# [Task directions]
Copy word for word, please, the lines of the entries below running from the one containing "have k : (s.deviceStep" to the one containing "theorem memRead_cases (s", both ends included.

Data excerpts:
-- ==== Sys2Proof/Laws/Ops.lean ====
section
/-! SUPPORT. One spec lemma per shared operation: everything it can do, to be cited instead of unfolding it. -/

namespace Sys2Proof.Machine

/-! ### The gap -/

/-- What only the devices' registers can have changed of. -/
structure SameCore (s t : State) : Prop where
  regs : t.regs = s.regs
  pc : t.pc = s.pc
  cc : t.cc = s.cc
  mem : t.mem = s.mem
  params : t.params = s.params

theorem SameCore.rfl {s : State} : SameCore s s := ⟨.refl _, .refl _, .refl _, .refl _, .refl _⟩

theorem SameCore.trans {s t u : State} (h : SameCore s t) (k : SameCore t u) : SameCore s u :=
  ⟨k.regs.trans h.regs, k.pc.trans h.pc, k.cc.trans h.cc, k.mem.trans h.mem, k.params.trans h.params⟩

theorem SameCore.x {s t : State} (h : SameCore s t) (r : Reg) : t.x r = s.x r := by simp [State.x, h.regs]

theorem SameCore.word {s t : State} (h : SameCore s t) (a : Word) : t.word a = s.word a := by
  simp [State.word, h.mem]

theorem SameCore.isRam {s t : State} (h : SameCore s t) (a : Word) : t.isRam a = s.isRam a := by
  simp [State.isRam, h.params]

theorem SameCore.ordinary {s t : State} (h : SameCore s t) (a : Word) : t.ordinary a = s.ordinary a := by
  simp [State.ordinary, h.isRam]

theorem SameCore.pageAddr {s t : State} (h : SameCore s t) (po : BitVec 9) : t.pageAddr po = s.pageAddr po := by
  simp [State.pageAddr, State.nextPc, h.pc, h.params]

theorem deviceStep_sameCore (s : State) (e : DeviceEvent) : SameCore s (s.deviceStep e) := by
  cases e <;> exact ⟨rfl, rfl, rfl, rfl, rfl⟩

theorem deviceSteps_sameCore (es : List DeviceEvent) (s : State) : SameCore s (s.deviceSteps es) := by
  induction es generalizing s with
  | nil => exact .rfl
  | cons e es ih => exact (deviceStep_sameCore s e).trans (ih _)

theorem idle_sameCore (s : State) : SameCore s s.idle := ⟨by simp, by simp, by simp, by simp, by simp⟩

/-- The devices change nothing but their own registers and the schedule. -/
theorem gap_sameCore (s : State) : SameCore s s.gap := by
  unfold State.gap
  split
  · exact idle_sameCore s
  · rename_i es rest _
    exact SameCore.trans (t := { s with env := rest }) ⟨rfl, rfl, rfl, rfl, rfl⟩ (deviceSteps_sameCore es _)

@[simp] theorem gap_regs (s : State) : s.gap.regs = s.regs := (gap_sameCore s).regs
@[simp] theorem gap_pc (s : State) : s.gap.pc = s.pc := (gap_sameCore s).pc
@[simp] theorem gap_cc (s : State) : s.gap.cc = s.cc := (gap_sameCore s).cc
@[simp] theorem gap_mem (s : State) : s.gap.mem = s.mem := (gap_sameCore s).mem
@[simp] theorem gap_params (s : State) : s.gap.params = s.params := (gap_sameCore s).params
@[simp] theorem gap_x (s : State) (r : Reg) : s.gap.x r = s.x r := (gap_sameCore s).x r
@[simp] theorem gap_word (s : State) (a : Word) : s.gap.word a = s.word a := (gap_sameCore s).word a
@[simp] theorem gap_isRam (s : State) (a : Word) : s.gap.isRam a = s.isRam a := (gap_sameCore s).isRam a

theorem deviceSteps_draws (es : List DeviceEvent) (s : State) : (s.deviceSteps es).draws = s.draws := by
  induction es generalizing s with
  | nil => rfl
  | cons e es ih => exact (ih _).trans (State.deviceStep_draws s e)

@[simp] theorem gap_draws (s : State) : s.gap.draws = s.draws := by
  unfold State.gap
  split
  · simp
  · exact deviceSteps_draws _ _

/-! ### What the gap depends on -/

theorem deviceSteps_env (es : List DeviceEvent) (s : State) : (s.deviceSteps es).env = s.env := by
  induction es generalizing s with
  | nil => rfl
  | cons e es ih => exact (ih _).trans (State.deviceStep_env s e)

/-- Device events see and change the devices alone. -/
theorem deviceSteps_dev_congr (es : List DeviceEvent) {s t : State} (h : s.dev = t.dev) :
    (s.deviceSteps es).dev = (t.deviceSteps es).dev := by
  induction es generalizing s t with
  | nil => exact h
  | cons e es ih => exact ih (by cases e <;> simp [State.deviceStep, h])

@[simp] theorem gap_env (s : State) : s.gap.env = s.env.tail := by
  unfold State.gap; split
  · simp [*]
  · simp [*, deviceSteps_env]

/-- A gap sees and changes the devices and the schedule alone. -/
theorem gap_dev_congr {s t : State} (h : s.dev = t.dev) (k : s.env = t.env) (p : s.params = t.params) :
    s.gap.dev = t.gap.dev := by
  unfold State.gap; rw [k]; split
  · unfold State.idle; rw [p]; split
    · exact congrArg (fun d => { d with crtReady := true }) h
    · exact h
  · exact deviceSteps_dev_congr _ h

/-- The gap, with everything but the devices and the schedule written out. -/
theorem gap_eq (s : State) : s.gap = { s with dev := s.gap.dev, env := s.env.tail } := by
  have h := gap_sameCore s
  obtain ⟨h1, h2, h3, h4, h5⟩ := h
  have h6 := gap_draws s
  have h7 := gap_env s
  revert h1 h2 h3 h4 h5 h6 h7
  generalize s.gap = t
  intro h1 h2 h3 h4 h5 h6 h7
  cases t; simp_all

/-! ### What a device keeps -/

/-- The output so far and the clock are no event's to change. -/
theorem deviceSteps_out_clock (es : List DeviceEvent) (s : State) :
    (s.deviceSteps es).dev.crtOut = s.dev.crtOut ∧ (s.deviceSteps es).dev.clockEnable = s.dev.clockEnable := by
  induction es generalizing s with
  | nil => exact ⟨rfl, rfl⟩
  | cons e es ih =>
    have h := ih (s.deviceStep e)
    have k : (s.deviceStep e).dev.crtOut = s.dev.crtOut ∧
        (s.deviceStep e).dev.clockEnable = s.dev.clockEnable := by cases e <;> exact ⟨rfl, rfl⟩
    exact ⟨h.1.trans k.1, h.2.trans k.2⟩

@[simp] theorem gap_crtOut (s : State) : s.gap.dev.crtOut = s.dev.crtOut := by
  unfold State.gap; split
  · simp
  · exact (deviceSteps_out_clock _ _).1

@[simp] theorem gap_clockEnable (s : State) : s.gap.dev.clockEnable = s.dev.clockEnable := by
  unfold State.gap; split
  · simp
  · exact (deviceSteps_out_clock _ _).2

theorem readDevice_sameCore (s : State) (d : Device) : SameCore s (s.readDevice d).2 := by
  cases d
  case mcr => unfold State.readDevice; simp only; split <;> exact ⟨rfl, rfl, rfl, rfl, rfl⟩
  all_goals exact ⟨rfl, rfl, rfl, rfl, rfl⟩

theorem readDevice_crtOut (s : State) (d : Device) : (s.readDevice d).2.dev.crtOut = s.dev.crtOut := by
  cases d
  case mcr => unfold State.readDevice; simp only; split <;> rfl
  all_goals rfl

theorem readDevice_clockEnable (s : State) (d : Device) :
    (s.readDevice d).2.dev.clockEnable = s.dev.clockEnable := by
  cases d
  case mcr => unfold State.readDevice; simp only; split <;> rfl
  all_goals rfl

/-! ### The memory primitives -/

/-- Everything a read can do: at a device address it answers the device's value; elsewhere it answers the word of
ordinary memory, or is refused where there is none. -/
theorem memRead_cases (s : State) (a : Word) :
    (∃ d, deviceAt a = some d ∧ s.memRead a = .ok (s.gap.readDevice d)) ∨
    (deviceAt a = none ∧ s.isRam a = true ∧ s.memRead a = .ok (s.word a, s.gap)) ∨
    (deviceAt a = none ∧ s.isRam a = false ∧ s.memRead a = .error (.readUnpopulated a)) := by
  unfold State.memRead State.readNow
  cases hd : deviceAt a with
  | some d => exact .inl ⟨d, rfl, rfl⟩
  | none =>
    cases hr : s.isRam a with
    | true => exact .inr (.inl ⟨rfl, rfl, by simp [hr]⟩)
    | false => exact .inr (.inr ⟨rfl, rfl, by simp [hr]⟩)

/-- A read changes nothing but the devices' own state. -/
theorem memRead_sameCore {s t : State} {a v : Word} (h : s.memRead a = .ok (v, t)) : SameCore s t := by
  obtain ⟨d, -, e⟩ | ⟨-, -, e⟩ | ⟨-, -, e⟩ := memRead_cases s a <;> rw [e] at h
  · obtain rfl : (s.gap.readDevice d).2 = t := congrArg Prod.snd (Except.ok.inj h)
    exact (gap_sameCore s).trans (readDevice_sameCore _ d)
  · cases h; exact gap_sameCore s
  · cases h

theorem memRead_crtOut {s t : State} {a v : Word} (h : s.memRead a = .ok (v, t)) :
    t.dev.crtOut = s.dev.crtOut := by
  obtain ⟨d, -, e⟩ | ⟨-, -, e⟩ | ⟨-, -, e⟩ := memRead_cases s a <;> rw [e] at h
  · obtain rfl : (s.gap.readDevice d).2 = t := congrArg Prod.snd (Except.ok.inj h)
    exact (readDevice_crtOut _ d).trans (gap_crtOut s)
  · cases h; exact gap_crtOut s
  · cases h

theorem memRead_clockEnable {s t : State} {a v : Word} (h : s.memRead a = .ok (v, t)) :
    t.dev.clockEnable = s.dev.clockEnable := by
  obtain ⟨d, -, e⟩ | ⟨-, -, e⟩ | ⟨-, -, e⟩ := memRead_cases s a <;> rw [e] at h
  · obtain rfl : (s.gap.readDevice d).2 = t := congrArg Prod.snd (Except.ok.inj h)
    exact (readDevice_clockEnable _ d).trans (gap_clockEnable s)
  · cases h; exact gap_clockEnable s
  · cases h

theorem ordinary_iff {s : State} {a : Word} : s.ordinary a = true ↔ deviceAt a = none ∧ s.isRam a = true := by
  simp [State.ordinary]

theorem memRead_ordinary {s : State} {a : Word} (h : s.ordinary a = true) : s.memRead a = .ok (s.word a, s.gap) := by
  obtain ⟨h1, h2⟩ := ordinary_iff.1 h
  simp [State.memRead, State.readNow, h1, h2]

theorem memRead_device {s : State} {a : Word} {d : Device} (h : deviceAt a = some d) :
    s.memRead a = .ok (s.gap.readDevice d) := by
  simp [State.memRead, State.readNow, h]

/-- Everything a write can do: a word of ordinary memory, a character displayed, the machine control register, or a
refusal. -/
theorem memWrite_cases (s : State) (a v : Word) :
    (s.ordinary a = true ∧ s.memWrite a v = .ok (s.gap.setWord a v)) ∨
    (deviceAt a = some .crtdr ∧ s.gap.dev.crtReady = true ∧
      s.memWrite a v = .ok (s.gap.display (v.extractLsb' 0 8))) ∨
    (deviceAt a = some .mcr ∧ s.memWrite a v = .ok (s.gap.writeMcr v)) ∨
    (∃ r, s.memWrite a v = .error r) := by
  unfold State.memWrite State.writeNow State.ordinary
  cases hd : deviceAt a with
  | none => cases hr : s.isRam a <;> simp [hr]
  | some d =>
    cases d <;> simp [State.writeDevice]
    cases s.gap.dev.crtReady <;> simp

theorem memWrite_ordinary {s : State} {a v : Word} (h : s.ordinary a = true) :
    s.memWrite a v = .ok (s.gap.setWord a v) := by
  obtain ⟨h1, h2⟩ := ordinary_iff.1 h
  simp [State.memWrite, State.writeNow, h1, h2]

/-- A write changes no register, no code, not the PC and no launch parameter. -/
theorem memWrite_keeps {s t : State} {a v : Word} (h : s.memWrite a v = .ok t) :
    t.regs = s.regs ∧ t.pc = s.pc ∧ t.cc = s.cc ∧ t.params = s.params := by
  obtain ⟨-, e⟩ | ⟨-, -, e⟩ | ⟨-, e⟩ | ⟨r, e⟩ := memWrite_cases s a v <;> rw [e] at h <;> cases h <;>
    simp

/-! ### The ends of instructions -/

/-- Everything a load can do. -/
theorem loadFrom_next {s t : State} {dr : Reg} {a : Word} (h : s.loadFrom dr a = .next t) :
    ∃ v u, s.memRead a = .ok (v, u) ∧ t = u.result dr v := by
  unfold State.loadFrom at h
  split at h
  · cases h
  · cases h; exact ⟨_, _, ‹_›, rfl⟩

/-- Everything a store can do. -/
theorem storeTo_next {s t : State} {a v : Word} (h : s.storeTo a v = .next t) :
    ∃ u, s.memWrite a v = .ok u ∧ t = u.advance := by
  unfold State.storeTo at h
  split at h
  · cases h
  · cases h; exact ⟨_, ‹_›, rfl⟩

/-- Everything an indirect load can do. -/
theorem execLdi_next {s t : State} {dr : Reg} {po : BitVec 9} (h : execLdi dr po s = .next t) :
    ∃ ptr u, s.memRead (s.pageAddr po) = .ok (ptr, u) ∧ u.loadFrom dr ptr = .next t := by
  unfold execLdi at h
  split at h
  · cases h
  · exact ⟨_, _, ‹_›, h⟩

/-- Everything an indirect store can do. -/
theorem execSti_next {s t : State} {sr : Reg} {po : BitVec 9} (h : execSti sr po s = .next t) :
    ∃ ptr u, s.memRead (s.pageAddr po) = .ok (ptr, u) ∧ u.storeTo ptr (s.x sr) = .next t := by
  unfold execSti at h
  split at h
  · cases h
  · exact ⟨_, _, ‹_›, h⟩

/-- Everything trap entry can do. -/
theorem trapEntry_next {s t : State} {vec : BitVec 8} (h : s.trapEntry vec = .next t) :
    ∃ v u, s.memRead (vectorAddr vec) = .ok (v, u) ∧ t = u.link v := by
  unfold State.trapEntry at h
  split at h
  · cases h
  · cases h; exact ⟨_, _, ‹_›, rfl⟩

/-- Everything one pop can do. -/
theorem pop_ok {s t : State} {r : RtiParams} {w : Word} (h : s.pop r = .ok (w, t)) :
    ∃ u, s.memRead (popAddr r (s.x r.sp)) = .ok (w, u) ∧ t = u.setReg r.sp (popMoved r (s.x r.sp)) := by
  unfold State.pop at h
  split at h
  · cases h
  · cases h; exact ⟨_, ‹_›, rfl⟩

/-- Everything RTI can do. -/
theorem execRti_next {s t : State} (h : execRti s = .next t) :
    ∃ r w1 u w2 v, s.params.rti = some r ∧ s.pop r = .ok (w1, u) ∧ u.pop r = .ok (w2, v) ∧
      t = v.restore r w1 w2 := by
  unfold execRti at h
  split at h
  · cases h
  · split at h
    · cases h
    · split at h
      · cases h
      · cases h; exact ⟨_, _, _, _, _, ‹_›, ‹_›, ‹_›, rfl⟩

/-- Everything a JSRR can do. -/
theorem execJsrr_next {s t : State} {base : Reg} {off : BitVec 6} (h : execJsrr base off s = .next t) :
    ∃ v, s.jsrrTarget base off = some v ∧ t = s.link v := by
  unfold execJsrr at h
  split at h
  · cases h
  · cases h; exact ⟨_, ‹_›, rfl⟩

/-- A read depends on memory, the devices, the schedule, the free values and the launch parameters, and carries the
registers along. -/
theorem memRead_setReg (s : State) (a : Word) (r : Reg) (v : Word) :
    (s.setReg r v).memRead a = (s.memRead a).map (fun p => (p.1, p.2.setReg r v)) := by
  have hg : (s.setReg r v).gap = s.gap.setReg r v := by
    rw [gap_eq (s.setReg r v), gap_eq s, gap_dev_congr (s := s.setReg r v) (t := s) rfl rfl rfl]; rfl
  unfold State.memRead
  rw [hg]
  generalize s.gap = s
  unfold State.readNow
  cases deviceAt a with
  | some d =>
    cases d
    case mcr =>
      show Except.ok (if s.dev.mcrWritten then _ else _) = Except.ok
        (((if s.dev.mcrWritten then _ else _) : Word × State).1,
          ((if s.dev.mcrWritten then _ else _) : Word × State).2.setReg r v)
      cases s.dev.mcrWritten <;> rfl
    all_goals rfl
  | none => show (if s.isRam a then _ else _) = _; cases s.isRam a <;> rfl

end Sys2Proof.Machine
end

...

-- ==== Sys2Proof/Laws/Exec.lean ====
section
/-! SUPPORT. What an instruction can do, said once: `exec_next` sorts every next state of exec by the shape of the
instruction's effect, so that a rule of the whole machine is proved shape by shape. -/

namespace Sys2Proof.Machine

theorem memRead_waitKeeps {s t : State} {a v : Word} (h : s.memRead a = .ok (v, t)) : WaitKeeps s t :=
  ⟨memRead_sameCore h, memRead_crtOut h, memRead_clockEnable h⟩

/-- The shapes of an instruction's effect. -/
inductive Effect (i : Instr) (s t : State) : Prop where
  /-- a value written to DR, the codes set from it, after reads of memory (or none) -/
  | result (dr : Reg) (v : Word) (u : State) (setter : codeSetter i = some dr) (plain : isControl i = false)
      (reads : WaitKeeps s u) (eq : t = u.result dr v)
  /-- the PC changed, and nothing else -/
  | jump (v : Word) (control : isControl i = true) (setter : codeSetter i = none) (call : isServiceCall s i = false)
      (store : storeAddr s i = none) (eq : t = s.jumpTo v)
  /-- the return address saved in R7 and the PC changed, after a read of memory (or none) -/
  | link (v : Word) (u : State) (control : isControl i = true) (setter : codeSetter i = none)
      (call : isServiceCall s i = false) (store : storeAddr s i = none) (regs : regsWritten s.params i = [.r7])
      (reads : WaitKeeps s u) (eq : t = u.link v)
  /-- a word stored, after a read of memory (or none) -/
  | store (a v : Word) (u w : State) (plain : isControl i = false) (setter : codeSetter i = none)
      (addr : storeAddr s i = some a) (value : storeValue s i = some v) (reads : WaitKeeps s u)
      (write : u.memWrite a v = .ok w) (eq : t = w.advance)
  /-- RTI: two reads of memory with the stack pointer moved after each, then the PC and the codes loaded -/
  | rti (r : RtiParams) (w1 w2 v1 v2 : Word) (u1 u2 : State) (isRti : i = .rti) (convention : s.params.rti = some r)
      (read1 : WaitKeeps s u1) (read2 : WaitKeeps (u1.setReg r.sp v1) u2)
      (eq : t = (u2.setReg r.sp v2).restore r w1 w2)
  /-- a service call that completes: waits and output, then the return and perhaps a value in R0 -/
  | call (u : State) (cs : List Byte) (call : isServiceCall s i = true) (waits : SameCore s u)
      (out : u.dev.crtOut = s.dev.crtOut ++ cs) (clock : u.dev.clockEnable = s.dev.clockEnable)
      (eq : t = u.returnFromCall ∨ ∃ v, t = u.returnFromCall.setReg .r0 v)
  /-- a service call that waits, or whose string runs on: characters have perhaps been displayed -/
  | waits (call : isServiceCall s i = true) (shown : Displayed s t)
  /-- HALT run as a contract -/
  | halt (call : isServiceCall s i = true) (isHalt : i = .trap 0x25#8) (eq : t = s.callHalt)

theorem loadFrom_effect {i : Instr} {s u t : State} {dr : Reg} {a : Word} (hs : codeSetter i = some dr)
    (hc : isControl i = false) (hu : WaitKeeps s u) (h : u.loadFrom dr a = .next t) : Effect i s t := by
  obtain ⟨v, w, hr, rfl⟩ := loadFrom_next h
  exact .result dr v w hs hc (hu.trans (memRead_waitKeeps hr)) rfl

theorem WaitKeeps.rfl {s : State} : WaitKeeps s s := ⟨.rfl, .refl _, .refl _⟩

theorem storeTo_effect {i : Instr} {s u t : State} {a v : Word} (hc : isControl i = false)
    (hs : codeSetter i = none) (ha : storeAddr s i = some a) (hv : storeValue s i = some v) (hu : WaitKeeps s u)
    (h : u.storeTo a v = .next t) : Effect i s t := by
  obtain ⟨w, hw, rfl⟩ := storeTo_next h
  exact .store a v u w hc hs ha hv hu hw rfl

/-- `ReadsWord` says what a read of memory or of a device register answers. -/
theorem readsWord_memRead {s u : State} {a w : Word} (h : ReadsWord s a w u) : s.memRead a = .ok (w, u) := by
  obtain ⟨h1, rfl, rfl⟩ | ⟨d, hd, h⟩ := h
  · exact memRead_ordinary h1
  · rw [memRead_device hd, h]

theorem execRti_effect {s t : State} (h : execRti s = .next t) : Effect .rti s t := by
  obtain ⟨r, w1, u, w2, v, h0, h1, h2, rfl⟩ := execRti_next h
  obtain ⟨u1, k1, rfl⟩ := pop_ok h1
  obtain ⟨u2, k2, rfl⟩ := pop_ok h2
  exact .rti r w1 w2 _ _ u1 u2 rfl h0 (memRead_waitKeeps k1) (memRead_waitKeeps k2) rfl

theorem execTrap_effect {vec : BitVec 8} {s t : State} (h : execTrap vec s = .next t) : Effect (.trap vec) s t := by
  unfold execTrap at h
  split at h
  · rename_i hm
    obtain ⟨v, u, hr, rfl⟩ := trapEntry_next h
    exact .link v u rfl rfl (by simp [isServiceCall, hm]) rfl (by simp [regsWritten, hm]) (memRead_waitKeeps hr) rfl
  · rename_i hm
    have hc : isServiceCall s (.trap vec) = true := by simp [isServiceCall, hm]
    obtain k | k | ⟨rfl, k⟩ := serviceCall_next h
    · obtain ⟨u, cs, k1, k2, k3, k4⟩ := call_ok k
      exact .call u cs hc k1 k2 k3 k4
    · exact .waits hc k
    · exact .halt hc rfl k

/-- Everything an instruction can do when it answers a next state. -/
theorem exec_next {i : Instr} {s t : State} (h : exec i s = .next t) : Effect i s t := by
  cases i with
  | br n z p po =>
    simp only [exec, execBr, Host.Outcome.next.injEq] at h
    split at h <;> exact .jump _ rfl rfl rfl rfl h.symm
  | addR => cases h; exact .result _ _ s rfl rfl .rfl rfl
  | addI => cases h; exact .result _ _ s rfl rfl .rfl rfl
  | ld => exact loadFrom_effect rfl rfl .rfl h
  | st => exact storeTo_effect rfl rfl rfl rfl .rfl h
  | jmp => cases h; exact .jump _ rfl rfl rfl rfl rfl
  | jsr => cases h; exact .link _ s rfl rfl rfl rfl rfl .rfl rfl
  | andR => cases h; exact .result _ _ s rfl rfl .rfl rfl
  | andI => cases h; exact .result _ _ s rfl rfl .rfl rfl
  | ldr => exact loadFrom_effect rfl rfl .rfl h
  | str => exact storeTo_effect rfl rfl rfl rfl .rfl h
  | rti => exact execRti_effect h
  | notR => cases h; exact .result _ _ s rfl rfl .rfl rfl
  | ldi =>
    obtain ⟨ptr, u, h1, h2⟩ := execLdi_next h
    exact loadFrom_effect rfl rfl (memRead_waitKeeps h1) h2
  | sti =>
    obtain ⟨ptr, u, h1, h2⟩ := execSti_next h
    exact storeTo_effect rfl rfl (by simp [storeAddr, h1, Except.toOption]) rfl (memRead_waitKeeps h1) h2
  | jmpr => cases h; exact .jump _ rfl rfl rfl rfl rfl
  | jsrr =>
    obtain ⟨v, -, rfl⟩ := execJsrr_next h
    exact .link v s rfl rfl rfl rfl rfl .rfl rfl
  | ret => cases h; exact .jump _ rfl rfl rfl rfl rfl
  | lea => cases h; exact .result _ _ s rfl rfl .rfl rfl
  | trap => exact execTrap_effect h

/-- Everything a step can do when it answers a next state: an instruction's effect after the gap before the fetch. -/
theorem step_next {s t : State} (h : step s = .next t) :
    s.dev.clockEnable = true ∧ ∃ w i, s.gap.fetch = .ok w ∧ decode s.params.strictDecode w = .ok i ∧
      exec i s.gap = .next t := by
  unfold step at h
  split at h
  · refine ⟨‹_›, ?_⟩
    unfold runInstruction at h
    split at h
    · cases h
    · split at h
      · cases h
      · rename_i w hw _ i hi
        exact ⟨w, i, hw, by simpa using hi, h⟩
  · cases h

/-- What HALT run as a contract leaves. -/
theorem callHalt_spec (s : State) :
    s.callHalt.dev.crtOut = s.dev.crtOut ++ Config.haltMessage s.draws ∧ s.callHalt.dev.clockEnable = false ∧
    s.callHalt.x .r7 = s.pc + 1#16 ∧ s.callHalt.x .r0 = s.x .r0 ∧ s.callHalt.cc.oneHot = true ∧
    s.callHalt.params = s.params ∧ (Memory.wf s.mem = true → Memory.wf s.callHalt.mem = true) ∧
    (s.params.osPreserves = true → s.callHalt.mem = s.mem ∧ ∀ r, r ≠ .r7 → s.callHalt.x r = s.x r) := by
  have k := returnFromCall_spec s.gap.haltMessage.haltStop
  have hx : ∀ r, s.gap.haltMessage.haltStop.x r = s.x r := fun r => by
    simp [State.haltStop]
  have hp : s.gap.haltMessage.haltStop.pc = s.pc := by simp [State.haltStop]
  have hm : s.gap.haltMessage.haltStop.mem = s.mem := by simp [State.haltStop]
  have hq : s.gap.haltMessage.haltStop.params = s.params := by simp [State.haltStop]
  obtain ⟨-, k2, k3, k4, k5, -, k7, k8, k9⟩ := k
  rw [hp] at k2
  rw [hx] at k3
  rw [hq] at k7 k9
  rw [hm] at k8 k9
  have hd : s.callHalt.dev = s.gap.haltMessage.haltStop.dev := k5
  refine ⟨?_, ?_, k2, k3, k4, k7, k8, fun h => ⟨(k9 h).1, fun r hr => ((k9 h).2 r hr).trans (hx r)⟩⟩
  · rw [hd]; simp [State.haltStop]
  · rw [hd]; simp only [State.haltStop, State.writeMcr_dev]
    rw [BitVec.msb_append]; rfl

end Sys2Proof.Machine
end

# [Response to this task]
    have k : (s.deviceStep e).dev.crtOut = s.dev.crtOut ∧
        (s.deviceStep e).dev.clockEnable = s.dev.clockEnable := by cases e <;> exact ⟨rfl, rfl⟩
    exact ⟨h.1.trans k.1, h.2.trans k.2⟩

@[simp] theorem gap_crtOut (s : State) : s.gap.dev.crtOut = s.dev.crtOut := by
  unfold State.gap; split
  · simp
  · exact (deviceSteps_out_clock _ _).1

@[simp] theorem gap_clockEnable (s : State) : s.gap.dev.clockEnable = s.dev.clockEnable := by
  unfold State.gap; split
  · simp
  · exact (deviceSteps_out_clock _ _).2

theorem readDevice_sameCore (s : State) (d : Device) : SameCore s (s.readDevice d).2 := by
  cases d
  case mcr => unfold State.readDevice; simp only; split <;> exact ⟨rfl, rfl, rfl, rfl, rfl⟩
  all_goals exact ⟨rfl, rfl, rfl, rfl, rfl⟩

theorem readDevice_crtOut (s : State) (d : Device) : (s.readDevice d).2.dev.crtOut = s.dev.crtOut := by
  cases d
  case mcr => unfold State.readDevice; simp only; split <;> rfl
  all_goals rfl

theorem readDevice_clockEnable (s : State) (d : Device) :
    (s.readDevice d).2.dev.clockEnable = s.dev.clockEnable := by
  cases d
  case mcr => unfold State.readDevice; simp only; split <;> rfl
  all_goals rfl

/-! ### The memory primitives -/

/-- Everything a read can do: at a device address it answers the device's value; elsewhere it answers the word of
ordinary memory, or is refused where there is none. -/
theorem memRead_cases (s : State) (a : Word) :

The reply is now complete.